ドイツの首相メルケルは、EUのシェンゲン協定加盟国において、6月15日(月)に国境制限の解除できることを期待していると表明している。北半球の夏の観光シーズンが近づくにつれ、ヨーロッパの多くの国が観光客をしきりに歓迎している動きの表れだ。

アジア太平洋地域では、オーストラリアとニュージーランドがすでに、タスマン海をまたいだトラベルバブルを形成する構想を打ち出している。両国とも感染者数は比較的少なく、両国間で行き来できることは、ぞれぞれの住民が互いの国の自然の恵みを探求する機会を与え、コロナ禍以降の観光業やホスピタリティ産業に経済回復のチャンスを与えることにつながる。トラベルバブルの運用が開始されると、オーストラリアとニュージーランドの市民は、今はどちらの国も続けている14日間の強制隔離期間を経ることなく、両国間を行き来できるようになる。また予防対策として、空港での体温チェックのように、飛行中や空港内での厳格な衛生管理がさまざま導入されるだろう。

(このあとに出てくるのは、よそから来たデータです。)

/-- A unit whose role names a partner enters FORMING once it has joined (R514): the digest goes out; the list and items start afresh. -/
def State.startForming (s : State) : State :=
  if s.pair.partnerAddr == 0 || s.trg.join != .joined || s.rd F.PAIR_STATUS_STATE != psNone || s.pair.mismatch then s
  else if s.bar.benched != 0 then s.setPairState psCold
  else
    let s := (((s.setPairState psForming).wr F.PAIR_STATUS_PARTNER_CLAIM 0).wr F.PAIR_BULK_ITEMS 0).wr F.PAT_PARTNER_SERIAL 0
    let s : State := { s with pair.formed := false, pair.received := [], pair.shadowWait := [], pair.incomplete := [],
                              pair.voting := none, pair.bulkOut := [], pair.wordAt := [], th.partner := none }
    s.sendItem 1 (s.role.digest ++ [s.addr] ++ leBytes 8 Config.deviceId)

/-- What every valid frame's header does (R404, R406, R416): the link, the claim logic, a raise on HANDOVER or WITHDRAWING. -/
def State.takeHead (s : State) (h : PairHead) (t : Nat) : State :=
  let broke := s.pair.missed != 0
  let s : State := { s with pair.missed := 0, pair.lost := false, pair.good := if broke then 1 else min 10000 (s.pair.good + 1)
                            pair.lastFrame := t, pair.partnerSeq := h.seq, pair.pState := h.pState, pair.pHealthy := h.healthy
                            pair.partnerLast := if h.claim % 256 == 0 then s.pair.partnerLast else h.claim % 256 }
  let s := (s.wrb F.PAIR_STATUS_LINK true).wr F.PAIR_STATUS_PARTNER_CLAIM h.claim
  let s := if broke && s.rd F.PAIR_STATUS_STATE == psHot then s.setPairState psCold else s
  let s := s.startForming
  let hot := s.rd F.PAIR_STATUS_STATE == psHot && s.own == 0 && s.bar.benched == 0
  let s := if hot && h.handover && h.claim % 256 != 0 then
      ((s.raiseClaim (nextClaim (h.claim % 256)) true (some 3)).takeOver false t)
    else if hot && h.withdrawing && h.claim % 256 == 0 then
      ((s.raiseClaim (nextClaim s.pair.partnerLast) true (some 4)).takeOver false t)
    else s
  let s := if h.pState == psForming && s.pair.formed && !(s.pair.bulkOut.any fun (e : Nat × List Nat × Nat) => e.1 == 1) then
      s.sendItem 1 (s.role.digest ++ [s.addr] ++ leBytes 8 Config.deviceId) else s
  s.claimEval

/-- The PROT block in increasing group number (R410, R261). -/
def State.takeProts (s : State) (prot : List Nat) (t : Nat) : State :=
  (List.range s.groups.length).foldl (fun (s : State) i => match prot[i]? with
    | some e => s.takeProt (s.groups.getD i 0) (protOf e t) t
    | none => s) s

しかし、このようなオーストラリアとニュージーランド間のトラベルバブルがいつ形成されるかについては、まだ不明だ。最も早い可能性が、冬の始まりごろといわれている。うまくいけば、サウスアイランドのスキー場で最高のパウダースノーを満喫するには間に合うだろう。5月15日、ニュージーランドのアーダーン首相は、タスマン海を越える旅行ができるようになるのは数週間先になるだろうと述べた。オーストラリアのモリソン首相は、規制を徐々に撤廃していく3段階プロセスの中で、ニュージーランドへの旅行については最終段階に含めている。しかし、その段階の実施は7月になる見込み。

幸運なことに、オーストラリアには、ニュージーランドへ渡航が可能になるまでに、行くべき旅の目的地が多くある。シドニーから日帰りでも、自然の驚異を体験することが可能だ。カヤックなど、今までに楽しんだことのない方法で街を楽しむのも悪くないのかもしれない。